theorem stands_settle (t : Nat) : Stands d (settle d t) := by
  unfold settle
  extract_lets d1 d2
  have hpumped : Stands d d2 :=
    (((stands_sweepDeferred ..).trans (stands_fillBlank ..)).trans (stands_unstall ..)).trans (stands_pumpHeld ..)
  exact hpumped.trans (stands_pumpBolts ..)

theorem stands_settlePanel (p : Nat) : Stands d (settlePanel d p) :=
  (stands_pumpBolts ..).trans (.foldl (fun d t => stands_settle d t) _ _)

end Settling

end Sys2Proof.Machine
end

section
/-!
The freeze of a tile whose channel holds nothing (R273).
-/
namespace Sys2Proof.Machine
open Sys2Proof.Claims

section Leaves
variable (d : Dev)

theorem stands_ledgerPost (t off n v : Nat) : Stands d (ledgerPost t off n v d) := by
  unfold ledgerPost
  extract_lets grow d1
  have hgrown : Stands d d1 := stands_onSvc _ _ fun _ => by rfl
  exact hgrown.trans (.foldl (fun d _ => stands_post d ..) _ _)

theorem stands_saveHeader (t : Nat) : Stands d (saveHeader d t) := stands_ledgerPost ..

theorem stands_stopMove (t : Nat) : Stands d (stopMove d t) := by
  unfold stopMove
  split
  · dsimp only
    split
    · exact (stands_dropJob ..).trans (stands_onSvc _ _ fun _ => by rfl)
    · exact stands_onSvc _ _ fun _ => by rfl
  · exact .refl d

theorem stands_dropLift (t : Nat) : Stands d (dropLift d t) := by
  unfold dropLift
  extract_lets d1
  have hdropped : Stands d d1 := by
    unfold d1
    split
    · exact stands_dropJob ..
    · exact .refl d
  split
  · exact (hdropped.trans (stands_setLift ..)).trans (stands_onSvc _ _ fun _ => by rfl)
  · exact hdropped

theorem stands_kickPanel (p : Nat) : Stands d (kickPanel d p) := .foldl (fun d _ => stands_kickJob d ..) _ d

theorem liftStep_of_not_lifting {t : Nat} (h : (svc d t).state ≠ .lifting) : liftStep d t = d := by
  unfold liftStep
  dsimp only
  split
  next hlifting _ => exact absurd hlifting h
  next => rfl

/-- What waits for a channel that is out goes on without it (R367). -/
theorem stands_channelFreed {t : Nat} (h : (svc d t).state = .out) : Stands d (channelFreed d t) := by
  have hkicked : Stands d (kickPanel d (panelOf d t)) := stands_kickPanel ..
  have hout : (svc (kickPanel d (panelOf d t)) t).state = .out := (congrArg Prod.fst (hkicked.svc t)).trans h
  unfold channelFreed
  dsimp only
  rw [liftStep_of_not_lifting _ (by rw [hout]; decide)]
  exact hkicked.trans (stands_settlePanel ..)

end Leaves

/-! ## A channel that holds nothing -/

section Bare
variable {c : Chan} {t : Nat} {a : Alert} (hbare : bareChan c)
include hbare

theorem resv_of_bare : c.resv = [] := by
  obtain ⟨_, _, _, _, _, _, hresv⟩ := hbare
  exact hresv

theorem windowWrites_of_bare : windowWrites c t a = [] := by
  obtain ⟨_, _, _, _, _, hrecent, _⟩ := hbare
  rw [windowWrites, hrecent]
  rfl

theorem liveReads_of_bare : liveReads c = [] := by
  obtain ⟨hrq, _, _, hfly, _⟩ := hbare
  rw [liveReads, hrq, hfly]
  rfl

theorem liveBg_of_bare : liveBg c = [] := by
  obtain ⟨_, hbg, _, hfly, _⟩ := hbare
  rw [liveBg, hbg, hfly]
  rfl

theorem liveHam_of_bare : liveHam c t a = [] := by
  have hwrites := windowWrites_of_bare (t := t) (a := a) hbare
  obtain ⟨_, _, hham, _, hawaiting, _⟩ := hbare
  rw [liveHam, hwrites, hham, hawaiting]
  rfl

end Bare

theorem freezeMem_of_bare {m : SMap DLine} {d : Dev} {t : Nat} {a : Alert} (hbare : bareChan (chan d t)) : freezeMem m d t a = (m, d) := by
  have hwrites := windowWrites_of_bare (t := t) (a := a) hbare
  obtain ⟨_, _, _, _, hawaiting, _⟩ := hbare
  rw [freezeMem, hwrites, hawaiting]
  rfl

theorem slotWaiters_of_no_jobs {d : Dev} {t : Nat} (h : (getPanel d (panelOf d t)).jobs = []) : slotWaiters d t = [] := by
  rw [slotWaiters, h]
  rfl

/-- The snapshot of a channel that holds nothing has no entry. -/
theorem takeSnap_of_bare {d : Dev} {t : Nat} {a : Alert} (hbare : bareChan (chan d t)) (hjobs : (getPanel d (panelOf d t)).jobs = []) :
    (takeSnap d t a).source = a.source ∧ (takeSnap d t a).winWrites = 0 ∧ (takeSnap d t a).entries = [] := by
  refine ⟨rfl, ?_, ?_⟩
  · exact congrArg List.length (windowWrites_of_bare hbare)
  · unfold takeSnap
    dsimp only
    rw [liveReads_of_bare hbare, liveBg_of_bare hbare, liveHam_of_bare hbare, slotWaiters_of_no_jobs hjobs]
    rfl

/-! ## The freeze -/

/-- A tile that is frozen with a snapshot, its report ended and its two events raised. -/
structure FrozenWith (x : Snapshot) (t : Nat) (d : Dev) : Prop where
  svc : standsAs (svc d t) = (.out, .frozen, some x)
  alert : (chan d t).alert = none
  frozen : isPending d Ev.TILE_FROZEN
  out : isPending d Ev.CHANNEL_OUT

theorem FrozenWith.of_stands {x : Snapshot} {t : Nat} {d e : Dev} (hd : FrozenWith x t d) (h : Stands d e) : FrozenWith x t e :=
  ⟨(h.svc t).trans hd.svc, (h.alert t).trans hd.alert, h.isPending (by decide) hd.frozen, h.isPending (by decide) hd.out⟩

theorem FrozenWith.channelFreed {x : Snapshot} {t : Nat} {d : Dev} (hd : FrozenWith x t d) : FrozenWith x t (channelFreed d t) :=
  hd.of_stands (stands_channelFreed d (congrArg Prod.fst hd.svc))

theorem frozenWith_raises {x : Snapshot} {t : Nat} {d : Dev} (hsvc : standsAs (Machine.svc d t) = (.out, .frozen, some x))
    (halert : (chan d t).alert = none) : FrozenWith x t (raise (raise d Ev.TILE_FROZEN) Ev.CHANNEL_OUT) := by
  have hfrozen : Stands d (raise d Ev.TILE_FROZEN) := stands_raise ..
  have hout : Stands (raise d Ev.TILE_FROZEN) (raise (raise d Ev.TILE_FROZEN) Ev.CHANNEL_OUT) := stands_raise ..
  exact ⟨((hfrozen.trans hout).svc t).trans hsvc, ((hfrozen.trans hout).alert t).trans halert,
    hout.isPending (by decide) (isPending_raise _ _ _ (by decide)), isPending_raise _ _ _ (by decide)⟩

theorem tileFreeze_of_bare {m : SMap DLine} {d : Dev} {t : Nat} {a : Alert} (halert : (chan d t).alert = some a) (hbare : bareChan (chan d t))
    (hin : (svc d t).state = .in_) : ∃ e, tileFreeze m d t = (m, e) ∧ FrozenWith (takeSnap d t a) t e := by
  unfold tileFreeze
  rw [halert]
  dsimp -zeta only
  rw [freezeMem_of_bare hbare]
  extract_lets c snap p close base shut d2 d3 d4 out d5 d6 d7 d8 d9 d10 late
  refine ⟨_, rfl, FrozenWith.channelFreed ?_⟩
  have hstopped : Stands d (stopMove d t) := stands_stopMove ..
  have hshut : svc d2 t = svc (stopMove d t) t ∧ (chan d2 t).alert = none :=
    ⟨svc_onChan .., by unfold d2; rw [chan_onChan]; rfl⟩
  have hlift : Stands d2 d3 := stands_dropLift ..
  have hstate : (svc d3 t).state = .in_ := by
    have h := congrArg Prod.fst ((hlift.svc t).trans ((congrArg standsAs hshut.1).trans (hstopped.svc t)))
    exact h.trans hin
  have hwalk : d4 = d3 := if_neg (by rw [hstate]; decide)
  have hdouble : Stands (out d3) d5 := by
    unfold d5
    rw [hwalk]
    exact .of_ite (stands_raise ..) (.refl _)
  have hsvc : standsAs (svc d5 t) = (.out, .frozen, some snap) := by
    refine (hdouble.svc t).trans ?_
    unfold out
    rw [svc_onSvc]
    rfl
  have hchan : (chan d5 t).alert = none := by
    refine (hdouble.alert t).trans ?_
    unfold out
    rw [chan_onSvc]
    exact (hlift.alert t).trans hshut.2
  have hkept : d8 = d5 := by
    have hresv : c.resv = [] := resv_of_bare hbare
    unfold d8 d7 d6
    rw [liveReads_of_bare hbare, liveBg_of_bare hbare, liveHam_of_bare hbare, hresv,
      List.append_nil, List.foldl_nil, List.foldl_nil, List.foldl_nil]
  have hraised : FrozenWith snap t (raise (raise d8 Ev.TILE_FROZEN) Ev.CHANNEL_OUT) := by
    rw [hkept]
    exact frozenWith_raises hsvc hchan
  have hlint : FrozenWith snap t d10 := hraised.of_stands ((stands_lint ..).trans (stands_lint ..))
  exact hlint.of_stands (.of_ite (stands_saveHeader ..) (.refl _))

/-- TILE_FREEZE of a channel that holds nothing (R273). -/
theorem ends_tileFreeze {t : Fin 320} {a : Alert} {s : State} (halert : (chan s.dev t.val).alert = some a)
    (hbare : bareChan (chan s.dev t.val)) (hin : (svc s.dev t.val).state = .in_) (hidle : idlePanel s.dev (panelOf s.dev t.val)) :
    EndsDev (.tileFreeze t) s fun d =>
      (svc d t.val).state = .out ∧ (svc d t.val).reason = .frozen ∧ (chan d t.val).alert = none ∧
      (∃ x, (svc d t.val).snap = some x ∧ x.source = a.source ∧ x.winWrites = 0 ∧ x.entries = []) ∧
      isPending d Ev.TILE_FROZEN ∧ isPending d Ev.CHANNEL_OUT := by
  obtain ⟨e, hfreeze, hfrozen⟩ := tileFreeze_of_bare (m := s.dram) halert hbare hin
  refine ⟨e, ?_, ?_⟩
  · change onMem s (fun m d => tileFreeze m d t.val) = _
    rw [onMem, hfreeze]
  · obtain ⟨hstands, hcleared, hpf, hpo⟩ := hfrozen
    obtain ⟨hstate, hrest⟩ := Prod.mk.inj hstands
    obtain ⟨hreason, hsnap⟩ := Prod.mk.inj hrest
    exact ⟨hstate, hreason, hcleared, ⟨_, hsnap, takeSnap_of_bare hbare hidle.2.1⟩, hpf, hpo⟩

end Sys2Proof.Machine
end

section
/-!
Parity reports: the check of the buses, what a layer discards, and the report that stops the hem (R271, R406, R407).
-/
namespace Sys2Proof.Machine
open Sys2Proof.Claims

/-! ## Parity of a word -/

theorem foldl_bne_bne (l : List Nat) (f g : Nat → Bool) (a b : Bool) :
    l.foldl (fun acc i => acc != (f i != g i)) (a != b) = (l.foldl (fun acc i => acc != f i) a != l.foldl (fun acc i => acc != g i) b) := by
  induction l generalizing a b with
  | nil => rfl
  | cons i l ih =>
    have hswap : ((a != b) != (f i != g i)) = ((a != f i) != (b != g i)) := by
      generalize f i = x
      generalize g i = y
      revert a b x y
      decide
    rw [List.foldl_cons, List.foldl_cons, List.foldl_cons, hswap, ih]

theorem isOdd_xor {n : Nat} (v w : BitVec n) : isOdd (v ^^^ w) = (isOdd v != isOdd w) := by
  refine Eq.trans ?_ (foldl_bne_bne (List.range n) v.getLsbD w.getLsbD false false)
  exact List.foldl_ext _ _ _ fun acc i _ => by rw [BitVec.getLsbD_xor]

theorem isOdd_succ {n : Nat} (x : BitVec (n + 1)) : isOdd x = (isOdd (x.setWidth n) != x.getLsbD n) := by
  have hlow : (List.range n).foldl (fun acc i => acc != x.getLsbD i) false = isOdd (x.setWidth n) := by
    refine List.foldl_ext _ _ _ fun acc i hi => ?_
    rw [BitVec.getLsbD_setWidth, decide_eq_true (List.mem_range.mp hi), Bool.true_and]
  rw [isOdd, List.range_succ, List.foldl_append, hlow]
  rfl

/-- An edge driven with its parity fails where an odd number of its bits flip, the parity bit among them. -/
theorem edgeFails_flipped {n : Nat} (v : BitVec n) (x : BitVec (n + 1)) :
    edgeFails (v ^^^ x.setWidth n) (isOdd v != x.getLsbD n) = isOdd x := by
  rw [edgeFails, isOdd_xor, isOdd_succ x]
  generalize isOdd v = a
  generalize isOdd (x.setWidth n) = b
  generalize x.getLsbD n = c
  revert a b c
  decide

/-! ## The check of the buses -/

/-- The hem drives every edge with its parity (R406). -/
def EvenEdges (s : Seam) : Prop := s.rpar = parityOf s.ra ∧ s.cpar = parityOf s.ca

theorem evenEdges_at {s : Seam} (h : EvenEdges s) (n : Nat) : EvenEdges { s with at_ := n } := h

theorem evenEdges_none (s : Seam) (n : Nat) :
    EvenEdges { s with at_ := n, ra := (0, 0), rpar := (false, false), ca := (0, 0), cpar := (false, false) } := by
  constructor
  · change (false, false) = parityOf ((0 : BitVec 10), (0 : BitVec 10))
    decide
  · change (false, false) = parityOf ((0 : BitVec 8), (0 : BitVec 8))
    decide

theorem evenEdges_driveAt {s : Seam} (h : EvenEdges s) (t n : Nat) (x : Cmd) : EvenEdges (driveAt t n x s) := by
  unfold driveAt
  extract_lets s0 re ce
  have hs0 : EvenEdges s0 := by
    unfold s0
    split
    · exact h
    · exact evenEdges_none s n
  split
  · exact hs0
  · split
    · exact ⟨rfl, hs0.2⟩
    · exact ⟨hs0.1, rfl⟩

theorem evenEdges_busAt (c : Chan) (t n : Nat) : EvenEdges (busAt c t n) := by
  unfold busAt
  generalize c.history.filter _ = l
  have hreset : EvenEdges { Reset.seam with at_ := n } := evenEdges_at (s := Reset.seam) ⟨by decide, by decide⟩ n
  revert hreset
  generalize { Reset.seam with at_ := n } = s
  intro hs
  induction l generalizing s with
  | nil => exact hs
  | cons x l ih => exact ih _ (evenEdges_driveAt hs t n x)

theorem busFails_of_even {s : Seam} (h : EvenEdges s) (safe : Bool) (f : BusFlips) :
    busFails safe s f = ((isOdd f.row0 || (!safe && isOdd f.row1)), (isOdd f.col0 || (!safe && isOdd f.col1))) := by
  obtain ⟨hrow, hcol⟩ := h
  unfold busFails
  dsimp only
  rw [hrow, hcol]
  unfold parityOf
  dsimp only
  rw [edgeFails_flipped, edgeFails_flipped, edgeFails_flipped, edgeFails_flipped]

theorem busFails_busAt (c : Chan) (t n : Nat) (safe : Bool) (f : BusFlips) :
    busFails safe (busAt c t n) f = ((isOdd f.row0 || (!safe && isOdd f.row1)), (isOdd f.col0 || (!safe && isOdd f.col1))) :=
  busFails_of_even (evenEdges_busAt c t n) safe f

/-! ## The NCLK that a report names -/

section Cycle
variable {d : Dev} {t : Nat} {src : BitVec 2} {f : BusFlips} {at_ : Nat}

theorem reportSafe_of_not_safe (h0 : isSafe (layerOf d t 0) = false) (h1 : isSafe (layerOf d t 1) = false) : reportSafe d t src = false := by
  unfold reportSafe
  rw [List.all_cons, List.all_cons, List.all_nil, h0, h1]
  revert src
  decide

theorem failingCycle_of_not_safe {n : Nat} {row col : Bool} (h0 : isSafe (layerOf d t 0) = false) (h1 : isSafe (layerOf d t 1) = false)
    (h : failingCycle d t src f at_ = some (n, row, col)) :
    n = at_ - 4 ∧ (row, col) = busFails false (busAt (chan d t) t n) f ∧ (row = true ∨ col = true) := by
  unfold failingCycle at h
  dsimp only at h
  rw [reportSafe_of_not_safe h0 h1] at h
  have hfails := List.find?_some h
  have hmem := List.mem_of_find?_eq_some h
  obtain ⟨k, hk, heq⟩ := List.mem_map.mp hmem
  obtain ⟨hn, hbus⟩ := Prod.mk.inj heq
  have hfour : k = 4 := List.mem_singleton.mp hk
  rw [hfour] at hn hbus
  exact ⟨hn.symm, by rw [← hn, hbus], by simpa using hfails⟩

══════════════════════════════

▶ _What is being asked_:
Only one stretch of the entries above is wanted: the lines from the one containing "theorem windowWrites_of_bare : windowWrites" through the one containing "(by decide) hd.out⟩". Please reproduce it exactly.

▶ _Exercise result_:
theorem windowWrites_of_bare : windowWrites c t a = [] := by
  obtain ⟨_, _, _, _, _, hrecent, _⟩ := hbare
  rw [windowWrites, hrecent]
  rfl

theorem liveReads_of_bare : liveReads c = [] := by
  obtain ⟨hrq, _, _, hfly, _⟩ := hbare
  rw [liveReads, hrq, hfly]
  rfl

theorem liveBg_of_bare : liveBg c = [] := by
  obtain ⟨_, hbg, _, hfly, _⟩ := hbare
  rw [liveBg, hbg, hfly]
  rfl

theorem liveHam_of_bare : liveHam c t a = [] := by
  have hwrites := windowWrites_of_bare (t := t) (a := a) hbare
  obtain ⟨_, _, hham, _, hawaiting, _⟩ := hbare
  rw [liveHam, hwrites, hham, hawaiting]
  rfl

end Bare

theorem freezeMem_of_bare {m : SMap DLine} {d : Dev} {t : Nat} {a : Alert} (hbare : bareChan (chan d t)) : freezeMem m d t a = (m, d) := by
  have hwrites := windowWrites_of_bare (t := t) (a := a) hbare
  obtain ⟨_, _, _, _, hawaiting, _⟩ := hbare
  rw [freezeMem, hwrites, hawaiting]
  rfl

theorem slotWaiters_of_no_jobs {d : Dev} {t : Nat} (h : (getPanel d (panelOf d t)).jobs = []) : slotWaiters d t = [] := by
  rw [slotWaiters, h]
  rfl

/-- The snapshot of a channel that holds nothing has no entry. -/
theorem takeSnap_of_bare {d : Dev} {t : Nat} {a : Alert} (hbare : bareChan (chan d t)) (hjobs : (getPanel d (panelOf d t)).jobs = []) :
    (takeSnap d t a).source = a.source ∧ (takeSnap d t a).winWrites = 0 ∧ (takeSnap d t a).entries = [] := by
  refine ⟨rfl, ?_, ?_⟩
  · exact congrArg List.length (windowWrites_of_bare hbare)
  · unfold takeSnap
    dsimp only
    rw [liveReads_of_bare hbare, liveBg_of_bare hbare, liveHam_of_bare hbare, slotWaiters_of_no_jobs hjobs]
    rfl

/-! ## The freeze -/

/-- A tile that is frozen with a snapshot, its report ended and its two events raised. -/
structure FrozenWith (x : Snapshot) (t : Nat) (d : Dev) : Prop where
  svc : standsAs (svc d t) = (.out, .frozen, some x)
  alert : (chan d t).alert = none
  frozen : isPending d Ev.TILE_FROZEN
  out : isPending d Ev.CHANNEL_OUT

theorem FrozenWith.of_stands {x : Snapshot} {t : Nat} {d e : Dev} (hd : FrozenWith x t d) (h : Stands d e) : FrozenWith x t e :=
  ⟨(h.svc t).trans hd.svc, (h.alert t).trans hd.alert, h.isPending (by decide) hd.frozen, h.isPending (by decide) hd.out⟩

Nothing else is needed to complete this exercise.